▶ Task to carry out
The stretch wanted below opens at the line containing "the queue. -/" and closes at the line containing "false) = true := by decide +kernel". Please return it exactly, with no other lines.

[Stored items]
..........
@[simp] theorem Dev.queueStore_time (x : Storing) : (s.queueStore x).time = s.time := rfl
@[simp] theorem Dev.queueStore_timeLoaded (x : Storing) : (s.queueStore x).timeLoaded = s.timeLoaded := rfl
@[simp] theorem Dev.queueStore_fresh (x : Storing) : (s.queueStore x).fresh = s.fresh := rfl
@[simp] theorem Dev.queueStore_out (x : Storing) : (s.queueStore x).out = s.out := rfl
@[simp] theorem Dev.queueStore_raised (x : Storing) : (s.queueStore x).raised = s.raised := rfl
@[simp] theorem Dev.queueStore_regs (x : Storing) : (s.queueStore x).regs = s.regs := rfl
@[simp] theorem Dev.queueStore_ctrs (x : Storing) : (s.queueStore x).ctrs = s.ctrs := rfl
@[simp] theorem Dev.queueStore_marks (x : Storing) : (s.queueStore x).marks = s.marks := rfl
@[simp] theorem Dev.queueStore_latches (x : Storing) : (s.queueStore x).latches = s.latches := rfl
@[simp] theorem Dev.queueStore_arch (x : Storing) : (s.queueStore x).arch = s.arch := rfl
@[simp] theorem Dev.queueStore_mode (x : Storing) : (s.queueStore x).mode = s.mode := rfl
@[simp] theorem Dev.queueStore_pkg (x : Storing) : (s.queueStore x).pkg = s.pkg := rfl
@[simp] theorem Dev.queueStore_evr (x : Storing) : (s.queueStore x).evr = s.evr := rfl
@[simp] theorem Dev.queueStore_net (x : Storing) : (s.queueStore x).net = s.net := rfl
@[simp] theorem Dev.queueStore_sw (x : Storing) : (s.queueStore x).sw = s.sw := rfl
@[simp] theorem Dev.queueStore_ten (x : Storing) : (s.queueStore x).ten = s.ten := rfl
@[simp] theorem Dev.queueStore_own (x : Storing) : (s.queueStore x).own = s.own := rfl
@[simp] theorem Dev.queueStore_cust (x : Storing) : (s.queueStore x).cust = s.cust := rfl
@[simp] theorem Dev.queueStore_ldg (x : Storing) : (s.queueStore x).ldg = s.ldg := rfl
@[simp] theorem Dev.queueStore_ep (x : Storing) : (s.queueStore x).ep = s.ep := rfl
@[simp] theorem Dev.queueStore_od (x : Storing) : (s.queueStore x).od = s.od := rfl
@[simp] theorem Dev.queueStore_store (x : Storing) : (s.queueStore x).store = s.store := rfl
@[simp] theorem Dev.queueStore_shelf (x : Storing) : (s.queueStore x).shelf = s.shelf := rfl
@[simp] theorem Dev.queueStore_rdma (x : Storing) : (s.queueStore x).rdma = s.rdma := rfl
@[simp] theorem Dev.queueStore_nvme (x : Storing) : (s.queueStore x).nvme = s.nvme := rfl
@[simp] theorem Dev.queueStore_dma (x : Storing) : (s.queueStore x).dma = s.dma := rfl
@[simp] theorem Dev.queueStore_fld (x : Storing) (f : Fld) (j : Nat) : (s.queueStore x).fld f j = s.fld f j := rfl
@[simp] theorem Dev.queueStore_flag (x : Storing) (f : Fld) (j : Nat) : (s.queueStore x).flag f j = s.flag f j := rfl
@[simp] theorem Dev.queueStore_ctr (x : Storing) (e : Ctr) (j : Nat) : (s.queueStore x).ctr e j = s.ctr e j := rfl
@[simp] theorem Dev.queueStore_nowOn (x : Storing) (e : Die) : (s.queueStore x).nowOn e = s.nowOn e := rfl
@[simp] theorem Dev.queueStore_region (x : Storing) (j : Nat) : (s.queueStore x).region j = s.region j := rfl
@[simp] theorem Dev.queueStore_isolated (x : Storing) (j : Nat) : (s.queueStore x).isolated j = s.isolated j := rfl
@[simp] theorem Dev.queueStore_seam (x : Storing) (j : Nat) : (s.queueStore x).seam j = s.seam j := rfl
@[simp] theorem Dev.queueStore_seamUp (x : Storing) (j : Nat) : (s.queueStore x).seamUp j = s.seamUp j := rfl
@[simp] theorem Dev.queueStore_rail (x : Storing) (j : Nat) : (s.queueStore x).rail j = s.rail j := rfl
@[simp] theorem Dev.queueStore_reachesPlinth (x : Storing) (e : Die) : (s.queueStore x).reachesPlinth e = s.reachesPlinth e := rfl
@[simp] theorem Dev.queueStore_now (x : Storing) : (s.queueStore x).now = s.now := rfl
@[simp] theorem Dev.queueStore_bond (x : Storing) (j : Nat) : (s.queueStore x).bond j = s.bond j := rfl
@[simp] theorem Dev.queueStore_pierOwn (x : Storing) (j : Nat) : (s.queueStore x).pierOwn j = s.pierOwn j := rfl
@[simp] theorem Dev.queueStore_chan (x : Storing) (j : Nat) : (s.queueStore x).chan j = s.chan j := rfl
@[simp] theorem Dev.queueStore_tn (x : Storing) (j : Nat) : (s.queueStore x).tn j = s.tn j := rfl
@[simp] theorem Dev.queueStore_mac (x : Storing) (j : Nat) : (s.queueStore x).mac j = s.mac j := rfl
@[simp] theorem Dev.queueStore_qp (x : Storing) (j : Nat) : (s.queueStore x).qp j = s.qp j := rfl
@[simp] theorem Dev.queueStore_window (x : Storing) (j : Nat) : (s.queueStore x).window j = s.window j := rfl
@[simp] theorem Dev.queueStore_epFn (x : Storing) (j : Nat) : (s.queueStore x).epFn j = s.epFn j := rfl
@[simp] theorem Dev.queueStore_slotPwr (x : Storing) (j : Nat) : (s.queueStore x).slotPwr j = s.slotPwr j := rfl
@[simp] theorem Dev.queueStore_port (x : Storing) (j : Nat) : (s.queueStore x).port j = s.port j := rfl
@[simp] theorem Dev.queueStore_vol (x : Storing) (j : Nat) : (s.queueStore x).vol j = s.vol j := rfl
@[simp] theorem Dev.queueStore_drive (x : Storing) (j : Nat) : (s.queueStore x).drive j = s.drive j := rfl
@[simp] theorem Dev.queueStore_pier (x : Storing) (j : Nat) : (s.queueStore x).pier j = s.pier j := rfl
@[simp] theorem Dev.queueStore_session (x : Storing) (j : Nat) : (s.queueStore x).session j = s.session j := rfl
@[simp] theorem Dev.queueStore_served (x : Storing) : (s.queueStore x).served = s.served := rfl

@[simp] theorem Dev.forgetAnswer_time (n : Nat) : (s.forgetAnswer n).time = s.time := rfl
@[simp] theorem Dev.forgetAnswer_timeLoaded (n : Nat) : (s.forgetAnswer n).timeLoaded = s.timeLoaded := rfl
@[simp] theorem Dev.forgetAnswer_fresh (n : Nat) : (s.forgetAnswer n).fresh = s.fresh := rfl
@[simp] theorem Dev.forgetAnswer_out (n : Nat) : (s.forgetAnswer n).out = s.out := rfl
@[simp] theorem Dev.forgetAnswer_raised (n : Nat) : (s.forgetAnswer n).raised = s.raised := rfl
@[simp] theorem Dev.forgetAnswer_regs (n : Nat) : (s.forgetAnswer n).regs = s.regs := rfl
@[simp] theorem Dev.forgetAnswer_ctrs (n : Nat) : (s.forgetAnswer n).ctrs = s.ctrs := rfl
@[simp] theorem Dev.forgetAnswer_marks (n : Nat) : (s.forgetAnswer n).marks = s.marks := rfl
@[simp] theorem Dev.forgetAnswer_latches (n : Nat) : (s.forgetAnswer n).latches = s.latches := rfl
@[simp] theorem Dev.forgetAnswer_arch (n : Nat) : (s.forgetAnswer n).arch = s.arch := rfl
@[simp] theorem Dev.forgetAnswer_mode (n : Nat) : (s.forgetAnswer n).mode = s.mode := rfl
@[simp] theorem Dev.forgetAnswer_pkg (n : Nat) : (s.forgetAnswer n).pkg = s.pkg := rfl
@[simp] theorem Dev.forgetAnswer_evr (n : Nat) : (s.forgetAnswer n).evr = s.evr := rfl
@[simp] theorem Dev.forgetAnswer_net (n : Nat) : (s.forgetAnswer n).net = s.net := rfl
@[simp] theorem Dev.forgetAnswer_sw (n : Nat) : (s.forgetAnswer n).sw = s.sw := rfl
@[simp] theorem Dev.forgetAnswer_ten (n : Nat) : (s.forgetAnswer n).ten = s.ten := rfl
@[simp] theorem Dev.forgetAnswer_own (n : Nat) : (s.forgetAnswer n).own = s.own := rfl
@[simp] theorem Dev.forgetAnswer_cust (n : Nat) : (s.forgetAnswer n).cust = s.cust := rfl
@[simp] theorem Dev.forgetAnswer_ldg (n : Nat) : (s.forgetAnswer n).ldg = s.ldg := rfl
@[simp] theorem Dev.forgetAnswer_ep (n : Nat) : (s.forgetAnswer n).ep = s.ep := rfl
@[simp] theorem Dev.forgetAnswer_od (n : Nat) : (s.forgetAnswer n).od = s.od := rfl
@[simp] theorem Dev.forgetAnswer_store (n : Nat) : (s.forgetAnswer n).store = s.store := rfl
@[simp] theorem Dev.forgetAnswer_shelf (n : Nat) : (s.forgetAnswer n).shelf = s.shelf := rfl
@[simp] theorem Dev.forgetAnswer_rdma (n : Nat) : (s.forgetAnswer n).rdma = s.rdma := rfl
@[simp] theorem Dev.forgetAnswer_nvme (n : Nat) : (s.forgetAnswer n).nvme = s.nvme := rfl
@[simp] theorem Dev.forgetAnswer_dma (n : Nat) : (s.forgetAnswer n).dma = s.dma := rfl
@[simp] theorem Dev.forgetAnswer_fld (n : Nat) (f : Fld) (j : Nat) : (s.forgetAnswer n).fld f j = s.fld f j := rfl
@[simp] theorem Dev.forgetAnswer_flag (n : Nat) (f : Fld) (j : Nat) : (s.forgetAnswer n).flag f j = s.flag f j := rfl
@[simp] theorem Dev.forgetAnswer_ctr (n : Nat) (e : Ctr) (j : Nat) : (s.forgetAnswer n).ctr e j = s.ctr e j := rfl
@[simp] theorem Dev.forgetAnswer_nowOn (n : Nat) (e : Die) : (s.forgetAnswer n).nowOn e = s.nowOn e := rfl
@[simp] theorem Dev.forgetAnswer_region (n : Nat) (j : Nat) : (s.forgetAnswer n).region j = s.region j := rfl
@[simp] theorem Dev.forgetAnswer_isolated (n : Nat) (j : Nat) : (s.forgetAnswer n).isolated j = s.isolated j := rfl
@[simp] theorem Dev.forgetAnswer_seam (n : Nat) (j : Nat) : (s.forgetAnswer n).seam j = s.seam j := rfl
@[simp] theorem Dev.forgetAnswer_seamUp (n : Nat) (j : Nat) : (s.forgetAnswer n).seamUp j = s.seamUp j := rfl
@[simp] theorem Dev.forgetAnswer_rail (n : Nat) (j : Nat) : (s.forgetAnswer n).rail j = s.rail j := rfl
@[simp] theorem Dev.forgetAnswer_reachesPlinth (n : Nat) (e : Die) : (s.forgetAnswer n).reachesPlinth e = s.reachesPlinth e := rfl
@[simp] theorem Dev.forgetAnswer_now (n : Nat) : (s.forgetAnswer n).now = s.now := rfl
@[simp] theorem Dev.forgetAnswer_bond (n : Nat) (j : Nat) : (s.forgetAnswer n).bond j = s.bond j := rfl
@[simp] theorem Dev.forgetAnswer_pierOwn (n : Nat) (j : Nat) : (s.forgetAnswer n).pierOwn j = s.pierOwn j := rfl
@[simp] theorem Dev.forgetAnswer_chan (n : Nat) (j : Nat) : (s.forgetAnswer n).chan j = s.chan j := rfl
@[simp] theorem Dev.forgetAnswer_tn (n : Nat) (j : Nat) : (s.forgetAnswer n).tn j = s.tn j := rfl
@[simp] theorem Dev.forgetAnswer_mac (n : Nat) (j : Nat) : (s.forgetAnswer n).mac j = s.mac j := rfl
@[simp] theorem Dev.forgetAnswer_qp (n : Nat) (j : Nat) : (s.forgetAnswer n).qp j = s.qp j := rfl
@[simp] theorem Dev.forgetAnswer_window (n : Nat) (j : Nat) : (s.forgetAnswer n).window j = s.window j := rfl
@[simp] theorem Dev.forgetAnswer_epFn (n : Nat) (j : Nat) : (s.forgetAnswer n).epFn j = s.epFn j := rfl
@[simp] theorem Dev.forgetAnswer_slotPwr (n : Nat) (j : Nat) : (s.forgetAnswer n).slotPwr j = s.slotPwr j := rfl
@[simp] theorem Dev.forgetAnswer_port (n : Nat) (j : Nat) : (s.forgetAnswer n).port j = s.port j := rfl
@[simp] theorem Dev.forgetAnswer_vol (n : Nat) (j : Nat) : (s.forgetAnswer n).vol j = s.vol j := rfl
@[simp] theorem Dev.forgetAnswer_drive (n : Nat) (j : Nat) : (s.forgetAnswer n).drive j = s.drive j := rfl
@[simp] theorem Dev.forgetAnswer_pier (n : Nat) (j : Nat) : (s.forgetAnswer n).pier j = s.pier j := rfl
@[simp] theorem Dev.forgetAnswer_session (n : Nat) (j : Nat) : (s.forgetAnswer n).session j = s.session j := rfl
@[simp] theorem Dev.forgetAnswer_served (n : Nat) : (s.forgetAnswer n).served = s.served := rfl
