-- ==== Sys2Proof/Tests/Slice0.lean ====
section
/-!
SUPPORT. Tests of single commands on small states, and for every statement with hypotheses a state and operands that meet them.
-/
set_option linter.unusedVariables false
set_option Elab.async false

namespace Sys2Proof.Machine

/-- A well-formed command passes every check (01 R46). -/
theorem test_wf_registerWrite : (Instr.registerWrite .pf1 0x200000#32 5#32).wellFormed = true := by decide

/-- The address is not that of a word (01 R46). -/
theorem test_wf_misaligned : (Instr.registerWrite .pf1 0x200002#32 5#32).wellFormed = false := by decide

/-- The address lies outside the control space (01 R46). -/
theorem test_wf_beyond : (Instr.lowWordRead .pf1 0x4000000#32).wellFormed = false := by decide

/-- Region 5, a seam region, has 18 clusters (01 R700). -/
theorem test_wf_cluster : (Instr.clusterResetComplete 5 18).wellFormed = false ∧ (Instr.clusterResetComplete 5 17).wellFormed = true := by decide

/-- A member gives whole units of 4,160 bytes (08 R312). -/
theorem test_wf_block : (Instr.scrubRow 0 [⟨1, 1048576, [0#8]⟩]).wellFormed = false := by decide

/-- A tag has 16 bytes (14 R550). -/
theorem test_wf_tag : (Instr.proof 1 2#8 [0#8]).wellFormed = false := by decide

/-- There is no session 5 (14 Session identities). -/
theorem test_wf_session : (Instr.sessionDrop 5).wellFormed = false ∧ (Instr.sessionDrop 4).wellFormed = true := by decide

/-- A timer of 500 ns armed at tick 1,000,000 has expired at 1,000,501 and not before (00, worked example of R8). -/
theorem test_timer : ({ Dev.init with time := 1000500 } : Dev).expired .pl 1000000 500 = false ∧
    ({ Dev.init with time := 1000501 } : Dev).expired .pl 1000000 500 = true := by decide +kernel

/-- Powers of g (08, table Powers of g used in this chapter). -/
theorem test_powers : gfPow 8 = 0x1D#8 ∧ gfPow 12 = 0xCD#8 ∧ gfPow 19 = 0x5A#8 ∧ gfPow 21 = 0x75#8 := by decide +kernel

/-- The row of the worked example of 08: 20 data strips at byte 0. -/
def exampleRow : List Block := (List.range 20).map (fun j => [if j = 0 then 0x5C#8 else if j = 7 then 1#8 else if j = 12 then 2#8 else if j = 19 then 3#8 else 0#8])

/-- P = 5Ch and Q = B5h (08, worked example). -/
theorem test_row_parity : parityP exampleRow = [0x5C#8] ∧ parityQ exampleRow = [0xB5#8] := by decide +kernel

/-- Strips 7 and 19 lost are recovered (08, worked example). -/
theorem test_row_recovery : recoverData 20 ((wholeRow exampleRow).zipIdx.map (fun e => if e.2 = 7 ∨ e.2 = 19 then none else some e.1)) = some exampleRow := by
  decide +kernel

/-- Volume unit 4_E200h of a volume of 20 + 2 with 16 units a strip: stripe 1,000, P on member 11, Q on 12, strip 0 on 13, strip 9 on 0 (08, worked
example). -/
theorem test_row_place : (⟨22, 16⟩ : Geom).place 0x4E200 = (1000, 0, 0) ∧ (⟨22, 16⟩ : Geom).member 1000 20 = 11 ∧ (⟨22, 16⟩ : Geom).member 1000 21 = 12 ∧
    (⟨22, 16⟩ : Geom).member 1000 0 = 13 ∧ (⟨22, 16⟩ : Geom).member 1000 9 = 0 ∧ (⟨22, 16⟩ : Geom).memberUnit 1000 0 = 0x103E80 := by decide +kernel

/-- The record of one DELTA row with one new block is 12,608 bytes long (09, worked example). -/
theorem test_record_length : recordLength 1 [{ stripe := 1000, row := 0, news := [(12, [], [])], p := [], q := [], kind := .delta }] = 12608 := by decide +kernel

/-- V04 of the worked example of 16: width 9 in slots 05-13, owned by Pier East, with seams 0 and 3 down. -/
def disputeDev : Dev :=
  ((serviceDev.setVol 4 { st := .optimal, members := (List.range 9).map (fun m => (m, { st := .online, slot := 5 + m })) }).setSeam 0 {}).setSeam 3 {}

/-- Pier East holds 7 of 9 members and keeps V04; Pier West, with slots 12 and 13, does not win it (16, worked example). -/
theorem test_dispute : disputeDev.winsDispute 0 0xFFFFFF#24 4 = true ∧ disputeDev.winsDispute 1 0xFFFFFF#24 4 = false := by decide +kernel

/-- The front command takes effect and leaves the queue. -/
theorem test_step : (match step { State.reset with pending := [.powerLoss true, .hotClear] } with
    | .next t => decide (t.pending = [.hotClear]) && !t.dev.mode.standby
    | _ => false) = true := by decide +kernel
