-- ==== Sys2Proof/Machine/Constants.lean ====
section
/-! DEFINITION. The constants of 00_scope R7 and the frame offsets of 00_scope R10, each in one place
(D34: the literals are unaudited, entry 12). They stand under Machine/ so that a correction can be made here. -/

namespace Sys2Proof

/-- F, the frame size in bytes. -/
abbrev frameSize : Nat := 256
/-- PMAX, the payload region's size and the largest declared length of Signal, Metric and ENCODE. -/
abbrev payloadMax : Nat := 248
/-- IOLEN, the only legal declared length of GenericIO. -/
abbrev ioLength : Nat := 8
/-- NSLOT: slot ids are 0 to NSLOT - 1. -/
abbrev slotCount : Nat := 4
/-- START, the start sentinel. -/
abbrev startMarker : Byte := 0x55#8
/-- STOP, the stop sentinel. -/
abbrev stopMarker : Byte := 0xAA#8
/-- POLY, the CRC polynomial. -/
abbrev crcPoly : Half := 0x1021#16
/-- INIT, the CRC's initial register value. -/
abbrev crcInit : Half := 0xEF4A#16
/-- T_SIGNAL, the slot type code of Signal. -/
abbrev typeSignal : Byte := 0#8
/-- T_METRIC, the slot type code of Metric. -/
abbrev typeMetric : Byte := 1#8
/-- T_IO, the slot type code of GenericIO. -/
abbrev typeIo : Byte := 2#8

/-- OFF_START. -/
abbrev offStart : Nat := 0
/-- OFF_ID. -/
abbrev offId : Nat := 1
/-- OFF_TYPE. -/
abbrev offType : Nat := 2
/-- OFF_LEN (2 bytes, low byte first). -/
abbrev offLen : Nat := 3
/-- OFF_PAY (248 bytes). -/
abbrev offPay : Nat := 5
/-- OFF_CK (2 bytes, low byte first). -/
abbrev offCk : Nat := 253
/-- OFF_STOP. -/
abbrev offStop : Nat := 255

end Sys2Proof
end

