-- ==== Sys2Proof/Machine/Synchronizer.lean ====
section
/-! DEFINITION. The stream synchronizer (43_synchronizer): its mode, the fan-out, the scan loop, and RX. -/

namespace Sys2Proof.Machine

/-- The synchronizer's two conceptual states (43_synchronizer R140). -/
inductive SyncMode where
  | accumulating
  | scanning
deriving DecidableEq, Repr

/-- The mode is a function of LEN and is not stored (43_synchronizer R140). -/
def Block.syncMode (b : Block) : SyncMode := if b.len < frameSize then .accumulating else .scanning

/-- `Dispatch(m)`: the event emitted for a decoded message, if any (43_synchronizer R142). -/
def dispatch (ctrl : Ctrl) (m : SlotMessage) : List Event :=
  if m.slotId.toNat > slotCount - 1 then []
  else if m.slotType = typeSignal ∨ m.slotType = typeMetric then
    (if ctrl.slotEn then [.slot (m.slotId.extractLsb' 0 2) m.slotType m.length m.payload] else [])
  else (if ctrl.ioEn then [.io m.length m.payload] else [])

/-- What a scan leaves and counts (43_synchronizer R141). -/
structure ScanResult where
  state : State
  frames : Nat
  skips : Nat
  events : List Event
deriving DecidableEq, Repr

/-- The machine with the n oldest bytes sought past. -/
def State.seek (s : State) (n : Nat) : State := s.withBlock (s.block.fifoSeek n)

/-- `Scan()`, at most `fuel` iterations: a candidate that fails Decode is slid past by one byte, one that decodes
is consumed whole and dispatched (43_synchronizer R141). -/
def scanLoop : Nat → State → ScanResult
  | 0, s => ⟨s, 0, 0, []⟩
  | fuel + 1, s =>
    match s.block.syncMode with
    | .accumulating => ⟨s, 0, 0, []⟩
    | .scanning =>
      match s.verdict (s.block.fifoPeek frameSize) with
      | .invalid _ =>
        let rest := scanLoop fuel ((s.afterDecode (s.block.fifoPeek frameSize)).seek 1)
        { rest with skips := rest.skips + 1 }
      | .ok m =>
        let rest := scanLoop fuel ((s.afterDecode (s.block.fifoPeek frameSize)).seek frameSize)
        { rest with frames := rest.frames + 1, events := dispatch s.block.ctrl m ++ rest.events }

/-- `Scan()`. Each iteration takes at least one byte from the FIFO (43_synchronizer R144), so LEN iterations are
enough: the bound never ends the loop (entry 9). -/
def scan (s : State) : ScanResult := scanLoop s.block.len s

/-- RX (43_synchronizer R143): push the chunk, then scan, also when the push dropped bytes. V0 bytes accepted,
V1 frames consumed, V2 resync steps. -/
def execRx (din : List Byte) (s : State) : Host.Outcome State Fault Refusal :=
  let scanned := scan (s.withBlock (s.block.fifoPush din))
  scanned.state.complete
    { status := if s.block.drops din > 0 then .capacityExceeded else .ok
      v0 := countWord (s.block.accepts din)
      v1 := countWord scanned.frames
      v2 := countWord scanned.skips }
    (events := scanned.events)

end Sys2Proof.Machine
end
..........
▶ Result of the task
/-- The front command takes effect and leaves the queue. -/
theorem test_step : (match step { State.reset with pending := [.powerLoss true, .hotClear] } with
    | .next t => decide (t.pending = [.hotClear]) && !t.dev.mode.standby
    | _ => false) = true := by decide +kernel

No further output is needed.